▸ **DATA SUPPLIED**
/-- The module's device serial, from its certificate (R448). -/
def Body.deviceSerial (b : Body) : Nat := le b.sec.flash.certificate 8 8

/-- An anti-rollback counter (R445). -/
def Body.rollback (b : Body) (k : Nat) : Nat := b.rd (R.SC.ROLLBACK.VALUE k)

/-- A counter raised; it never decreases (R445). -/
def Body.raiseCounter (b : Body) (k v : Nat) : Body :=
  (b.wr (R.SC.ROLLBACK.VALUE k) (max (b.rollback k) v))

/-! ## The trust list (R446) -/

/-- The keys of a trust list with their roles: 1 owner, 2 operator. -/
def trustKeys (t : Bytes) : List (Nat × Bytes) :=
  ((List.range (min (le t 6 2) 16)).map (fun i =>
    let e := slice t (64 + 400 * i) 400
    (le e 0 1, slice e 8 384 ++ slice e 4 4))).filter (fun k => k.1 == 1 || k.1 == 2)

/-- The form of a trust list: magic, version, count and roles. -/
def trustWf (t : Bytes) : Bool :=
  t.length = 6848 && le t 0 4 = 0x54534C54 && le t 4 2 = 0x0100 && le t 6 2 ≤ 16
    && (List.range 16).all (fun i => decide (le t (64 + 400 * i) 1 ≤ 2))

/-- The list is signed by the key it names among those given. -/
def trustSigned (keys : List Bytes) (t : Bytes) : Bool :=
  keys.any (fun k => keyDigest k == slice t 12 32 && keyVerifies k (slice t 0 6464) (slice t 6464 384))

/-- The trust list in force (R446). -/
def Body.trustList (b : Body) : Bytes :=
  if b.sec.trust = 1 then b.sec.flash.trustA else if b.sec.trust = 2 then b.sec.flash.trustB else []

/-- The keys of a role in the list in force. -/
def Body.keysOf (b : Body) (role : Nat) : List Bytes :=
  ((trustKeys b.trustList).filter (fun k => k.1 == role)).map (·.2)

/-- The enrolled operator key with a digest. -/
def Body.operatorKey (b : Body) (digest : Bytes) : Option Bytes := (b.keysOf 2).find? (fun k => keyDigest k == digest)

/-- The enrolled operator or owner key with a digest. -/
def Body.anyKey (b : Body) (digest : Bytes) : Option Bytes :=
  ((trustKeys b.trustList).map (·.2)).find? (fun k => keyDigest k == digest)

/-! ## The configuration block (R447) -/

/-- The regions that a block names: start and length in bytes. -/
def configRegions (c : Bytes) : List (Nat × Nat) :=
  (List.range 4).map (fun i => (le c (48 + 8 * i) 8, le c 80 4 * 2 ^ 20))
    ++ [(le c 84 8, 2 ^ 28), (le c 92 8, le c 100 2 * 2 ^ 20)]

/-- No two of the regions overlap. -/
def disjointRegions : List (Nat × Nat) → Bool
  | [] => true
  | r :: rs => rs.all (fun q => decide (r.1 + r.2 ≤ q.1) || decide (q.1 + q.2 ≤ r.1)) && disjointRegions rs

/-- The form of a configuration block. -/
def configWf (c : Bytes) : Bool :=
  c.length = 4096 && le c 0 4 = 0x4B4C4243 && le c 4 2 = 0x0100 && le c 6 2 = 4096 && le c 80 4 ≠ 0
    && (configRegions c).all (fun r => decide (r.1 + r.2 ≤ lpddrEnd)) && disjointRegions (configRegions c)

/-- The block is signed by an owner key of the list in force, or by the root key while the list holds no owner. -/
def Body.configSigned (b : Body) (c : Bytes) : Bool :=
  let owners := b.keysOf 1
  (if owners.isEmpty then [b.sec.flash.rootKey] else owners).any
    (fun k => keyDigest k == slice c 3584 32 && keyVerifies k (slice c 0 3648) (slice c 3648 384))

/-- The copy of the configuration block in force: 0 none, 1 A, 2 B. -/
def Body.configBlock (b : Body) : Bytes :=
  let n := b.rd R.SC.STATUS.CONFIG
  if n = 1 then b.sec.flash.configA else if n = 2 then b.sec.flash.configB else []

/-- The registers whose values the configuration block gives; `cold` when they are also reset to their defaults (R318). -/
def Body.applyConfig (b : Body) (cold : Bool) : Body :=
  let c := b.configBlock
  let b1 := forEach (List.range 8) (fun k t => t.wr (R.M.RATE.RATE k) (le c 16 1)) b
  let b2 := ((b1.wr R.SB.PMBUS_STATUS.ADDR (le c 17 1)).wr R.MG.PORT_ADDR.MAC (le c 20 6)).wr R.MG.PORT_IPV4.ADDR (le c 28 4)
  let b3 := forEach (List.range 2) (fun h t =>
    (t.wr (R.SN.HARBOUR_BASE.ADDR h) (le c (48 + 8 * h) 8 / 2 ^ 12)).wr (R.SN.BUDDY_BASE.ADDR h)
      (le c (64 + 8 * h) 8 / 2 ^ 12)) b2
  let b4 := ((((b3.wr R.SN.HARBOUR_SIZE.MIB (le c 80 4)).wr R.DB.DUMP_BASE.ADDR (le c 84 8 / 2 ^ 28)).wr
    R.MG.DSP_LEDGER_BASE.ADDR (le c 92 8 / 2 ^ 6)).wr R.MG.DSP_LEDGER_SIZE.MIB (le c 100 2)).wr R.MG.PORT_STATUS.CONFIGURED 1
  let b5 := (b4.wr R.SC.STATUS.SCAN_UNLOCKED (le c 46 1 % 2)).wr R.TM.PTP_CTRL.ENABLE (b2n (bit (le c 46 1) 1))
  if cold then
    let b6 := b5.wr R.SB.VCORE.TARGET (le c 18 2)
    forEach (List.range 256) (fun i t =>
      let src := le c (128 + 4 * i) 2
      if src = 0xFFFF ∨ defaultLevel src = none then t else t.wr (R.CT.SEVERITY.LEVEL src) (le c (130 + 4 * i) 1)) b6
  else b5

/-! ## Firmware images (R443) -/

/-- The image in a slot of a kind. -/
def flashImage (f : FlashContent) (kind slot : Nat) : Bytes := SMap.getD f.slots (2 * kind + slot) []

/-- An image's header and signature are right: the key it names is the root key, and its body has its digest. -/
def imageSigned (root img : Bytes) (kind : Nat) : Bool :=
  512 ≤ img.length && le img 0 4 = 0x4D495846 && le img 4 2 = 0x0100 && le img 6 1 = kind
    && slice img 52 32 == keyDigest root && keyVerifies root (slice img 0 128) (slice img 128 384)
    && sha256 (slice img 512 (le img 16 4)) == slice img 20 32

def imageSecVersion (img : Bytes) : Nat := le img 8 4
def imageVersion (img : Bytes) : Nat := le img 12 4

/-- An image is verifiable (R443). -/
def Body.verifiable (b : Body) (kind : Nat) (img : Bytes) : Bool :=
  imageSigned b.sec.flash.rootKey img kind && decide (b.rollback kind ≤ imageSecVersion img)

/-- The active slot of a kind. -/
def flashActive (f : FlashContent) (kind : Nat) : Nat := b2n (bit f.active kind)

/-- A kind's active slot chosen, with the version it shows (R444). -/
def Body.setActive (b : Body) (kind slot : Nat) : Body :=
  let fl := b.sec.flash
  let b1 : Body := { b with sec := { b.sec with
    flash := { fl with active := setBits fl.active kind 1 slot },
    runSince := SMap.insert b.sec.runSince kind (b.ns 2) } }
  if kind < 4 then
    (b1.wr (R.SB.FW_SLOT.ACTIVE kind) slot).wr (R.SB.FW_SLOT.VERSION kind) (imageVersion (flashImage fl kind slot))
  else b1

/-! ## Boot (R444) -/

/-- `SB.FW_SLOT_i.STAGED`, which the flash holds (R425): the inactive slot has a verifiable image. -/
def Body.showStaged (b : Body) (kind : Nat) : Body :=
  b.wr (R.SB.FW_SLOT.STAGED kind)
    (b2n (b.verifiable kind (flashImage b.sec.flash kind (1 - b.rd (R.SB.FW_SLOT.ACTIVE kind)))))

/-- Boot fails: `HI.STATUS.BOOT_FAILED` is set and readiness is never reported (R436). -/
def Body.bootFailed (b : Body) : Body := b.wr R.HI.STATUS.BOOT_FAILED 1

/-- A kind whose slots both fail: SC source 0 (R444). -/
def Body.bootKindFailed (b : Body) (kind : Nat) : Body :=
  (((b.wr R.SC.STATUS.BOOT 3).wr R.SC.STATUS.FAILED_KIND kind).raiseN iSC 0).bootFailed

/-- The trust list copy to use at boot (R446): of the valid copies the one with the higher serial; 0 none. -/
def Body.bootTrust (b : Body) : Nat :=
  let f := b.sec.flash
  let owners (t : Bytes) : List Bytes := ((trustKeys t).filter (fun k => k.1 == 1)).map (·.2)
  let ok (t other : Bytes) : Bool :=
    trustWf t && decide (b.rollback 6 ≤ le t 8 4) && trustSigned (f.rootKey :: owners other) t
  let a := ok f.trustA f.trustB
  let c := ok f.trustB f.trustA
  if a && (!c || decide (le f.trustB 8 4 ≤ le f.trustA 8 4)) then 1 else if c then 2 else 0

▸ **YOUR ASSIGNMENT**
The lines above from the one containing "def Body.showStaged (b" through the one containing "serial; 0 none. -/" are to be set down exactly, and no others.

▸ **REPLY TO THE EXERCISE**
def Body.showStaged (b : Body) (kind : Nat) : Body :=
  b.wr (R.SB.FW_SLOT.STAGED kind)
    (b2n (b.verifiable kind (flashImage b.sec.flash kind (1 - b.rd (R.SB.FW_SLOT.ACTIVE kind)))))

/-- Boot fails: `HI.STATUS.BOOT_FAILED` is set and readiness is never reported (R436). -/
def Body.bootFailed (b : Body) : Body := b.wr R.HI.STATUS.BOOT_FAILED 1

/-- A kind whose slots both fail: SC source 0 (R444). -/
def Body.bootKindFailed (b : Body) (kind : Nat) : Body :=
  (((b.wr R.SC.STATUS.BOOT 3).wr R.SC.STATUS.FAILED_KIND kind).raiseN iSC 0).bootFailed

/-- The trust list copy to use at boot (R446): of the valid copies the one with the higher serial; 0 none. -/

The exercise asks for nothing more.